Assignment
Both the line below containing "modulo 3. -/" and the line containing "every row with −1. -/", along with every line between them, should be repeated exactly; no other line belongs in the answer.

[Collected data]
━━━━━━

-- ==== Sys2Proof/Machine/Stop.lean ====
section
/-! DEFINITION. What a Reed core holds beside its memories: vector registers, Bore cells, and the Stop macros' check planes and
reference sums with the checks made on them (R290, R348, R356, R364 to R372, R378, R532). -/

namespace Sys2Proof.Machine

/-! Vector registers and Bore cells (Table 7.1, R378). A descriptor run leaves values in them of which no rule says more
than that no result depends on them (R379): free values of the run (DESIGN CHOICE, assumption 113). -/

/-- The 32 bits of a lane of register V`v`; lane l holds element n of a row segment when n mod 128 = l. -/
def Core.lane (c : Core) (v l : Nat) : Nat :=
  match c.vectorRun with
  | none => 0
  | some run => Config.vectorFill run v l % 2 ^ 32
/-- Tile view of a register, row-major: 16 by 16 values of 16 bits, and 16 by 8 of 32 bits. -/
def Core.tile16 (c : Core) (v i j : Nat) : Nat := c.lane v ((16 * i + j) / 2) / 2 ^ (16 * ((16 * i + j) % 2)) % 2 ^ 16
def Core.tile32 (c : Core) (v i j : Nat) : Nat := c.lane v (8 * i + j)
/-- The element in a cell of the Bore: plane 0 the cells, plane 1 the shadow plane. -/
def Core.boreCell (c : Core) (plane row col : Nat) : Nat :=
  match c.boreRun with
  | none => 0
  | some run => Config.boreFill run plane row col % 2 ^ 32

/-! Stored weights, check planes and reference sums (R348, R354, R356, R371, R532). -/

/-- The weights in the byte at offset `a` of a bank: macro, row, weight column and value. -/
def bankWeights (format a : Nat) (b : Byte) : List (Nat × Nat × Nat × Int) :=
  let mac := a / 131072
  let row := a % 131072 / 256
  let k := a % 256
  if format = 0x01 then
    [(mac, row, 2 * k, signed 4 (b.toNat % 16)), (mac, row, 2 * k + 1, signed 4 (b.toNat / 16))]
  else [(mac, row, k, signed 8 b.toNat)]

/-- The residue of an integer modulo 3. -/
def mod3 (z : Int) : Nat := (z % 3).toNat
/-- Where the check plane holds a weight's residue. -/
def planeAt (mac row col : Nat) : Nat := 262144 * mac + 512 * row + col

/-- The check plane of some macros as the weights of the bank give it. -/
def checkCells (format : Nat) (bank : Memory) (macs : List Nat) : List Host.Cell :=
  bank.cells.flatMap (fun c => (bankWeights format c.1 c.2).filterMap (fun (m, r, k, z) =>
    if macs.contains m ∧ mod3 z ≠ 0 then some (planeAt m r k, byte (mod3 z)) else none))

/-- The sums of a macro's weights over each quarter of its rows, by quarter and column. -/
def quarterSums (format : Nat) (bank : Memory) (mac : Nat) : List Int :=
  let wn := stopWn format
  (bank.cells.flatMap (fun c => (bankWeights format c.1 c.2).filter (·.1 == mac))).foldl
    (fun acc w => modAt acc (w.2.1 / 128 * wn + w.2.2.1) (· + w.2.2.2)) (List.replicate (4 * wn) 0)

/-- Check planes and reference sums of macros just written (R356). -/
def Core.fillChecks (c : Core) (format : Nat) (macs : List Nat) : Core :=
  { c with
    check := (macs.foldl (fun (m : Memory) k => m.clear (planeAt k 0 0) 262144) c.check).writeCells (checkCells format c.stop macs)
    sums := macs.map (fun m => (m, quarterSums format c.stop m)) ++ c.sums.filter (fun x => !macs.contains x.1) }

/-- A slab written to the bank (R356). -/
def Core.writeSlab (c : Core) (format : Nat) (bytes : List Byte) : Core :=
  ({ c with stop := ({} : Memory).write 0 bytes }).fillChecks format (List.range 8)

/-- One macro of a bank written anew (R372). -/
def Core.writeMacro (c : Core) (format mac : Nat) (bytes : List Byte) : Core :=
  ({ c with stop := c.stop.write (mac * 131072) bytes }).fillChecks format [mac]

/-- The bank emptied: no weights, no check plane, no reference sums (R357). -/
def Core.emptyStop (c : Core) : Core := { c with stop := {}, check := {}, sums := [] }

/-- The result of test vector `j` in column `k`, from the sums of the quarters (R371): T0 to T3 drive one quarter with +1, T4
every row with −1. -/
def vectorResult (wn : Nat) (q : List Int) (j k : Nat) : Int :=
  if j < 4 then q.getD (j * wn + k) 0 else -((List.range 4).foldl (fun z i => z + q.getD (i * wn + k) 0) 0)

/-- The known-sum test of a macro: the first vector whose results differ from the reference sums (R371). -/
def Core.knownSum (c : Core) (format mac : Nat) : Option Nat :=
  let wn := stopWn format
  let now := quarterSums format c.stop mac
  let ref := ((c.sums.find? (·.1 == mac)).map (·.2)).getD []
  (List.range 5).find? (fun j => (List.range wn).any (fun k => decide (vectorResult wn now j k ≠ vectorResult wn ref j k)))

/-! Residencies and the cores that hold their slabs (R355, R361, R368, R567). -/

/-- The chip-wide core of core `c` of a group, counted over the cards; none on another card. -/
def State.slabCore (s : State) (t c : Nat) : Option Nat :=
  let n := 16 * s.groupSize t
  if s.consort.member then (if c / n = s.consort.card then some (16 * t + c % n) else none)
  else if c < n then some (16 * t + c) else none
/-- The number within the group, counted over the cards, of a chip-wide core of it. -/
def State.groupCore (s : State) (t core : Nat) : Nat :=
  (if s.consort.member then s.consort.card * (16 * s.groupSize t) else 0) + (core - 16 * t)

━━━━━━

Task solution
/-- The residue of an integer modulo 3. -/
def mod3 (z : Int) : Nat := (z % 3).toNat
/-- Where the check plane holds a weight's residue. -/
def planeAt (mac row col : Nat) : Nat := 262144 * mac + 512 * row + col

/-- The check plane of some macros as the weights of the bank give it. -/
def checkCells (format : Nat) (bank : Memory) (macs : List Nat) : List Host.Cell :=
  bank.cells.flatMap (fun c => (bankWeights format c.1 c.2).filterMap (fun (m, r, k, z) =>
    if macs.contains m ∧ mod3 z ≠ 0 then some (planeAt m r k, byte (mod3 z)) else none))

/-- The sums of a macro's weights over each quarter of its rows, by quarter and column. -/
def quarterSums (format : Nat) (bank : Memory) (mac : Nat) : List Int :=
  let wn := stopWn format
  (bank.cells.flatMap (fun c => (bankWeights format c.1 c.2).filter (·.1 == mac))).foldl
    (fun acc w => modAt acc (w.2.1 / 128 * wn + w.2.2.1) (· + w.2.2.2)) (List.replicate (4 * wn) 0)

/-- Check planes and reference sums of macros just written (R356). -/
def Core.fillChecks (c : Core) (format : Nat) (macs : List Nat) : Core :=
  { c with
    check := (macs.foldl (fun (m : Memory) k => m.clear (planeAt k 0 0) 262144) c.check).writeCells (checkCells format c.stop macs)
    sums := macs.map (fun m => (m, quarterSums format c.stop m)) ++ c.sums.filter (fun x => !macs.contains x.1) }

/-- A slab written to the bank (R356). -/
def Core.writeSlab (c : Core) (format : Nat) (bytes : List Byte) : Core :=
  ({ c with stop := ({} : Memory).write 0 bytes }).fillChecks format (List.range 8)

/-- One macro of a bank written anew (R372). -/
def Core.writeMacro (c : Core) (format mac : Nat) (bytes : List Byte) : Core :=
  ({ c with stop := c.stop.write (mac * 131072) bytes }).fillChecks format [mac]

/-- The bank emptied: no weights, no check plane, no reference sums (R357). -/
def Core.emptyStop (c : Core) : Core := { c with stop := {}, check := {}, sums := [] }

/-- The result of test vector `j` in column `k`, from the sums of the quarters (R371): T0 to T3 drive one quarter with +1, T4
every row with −1. -/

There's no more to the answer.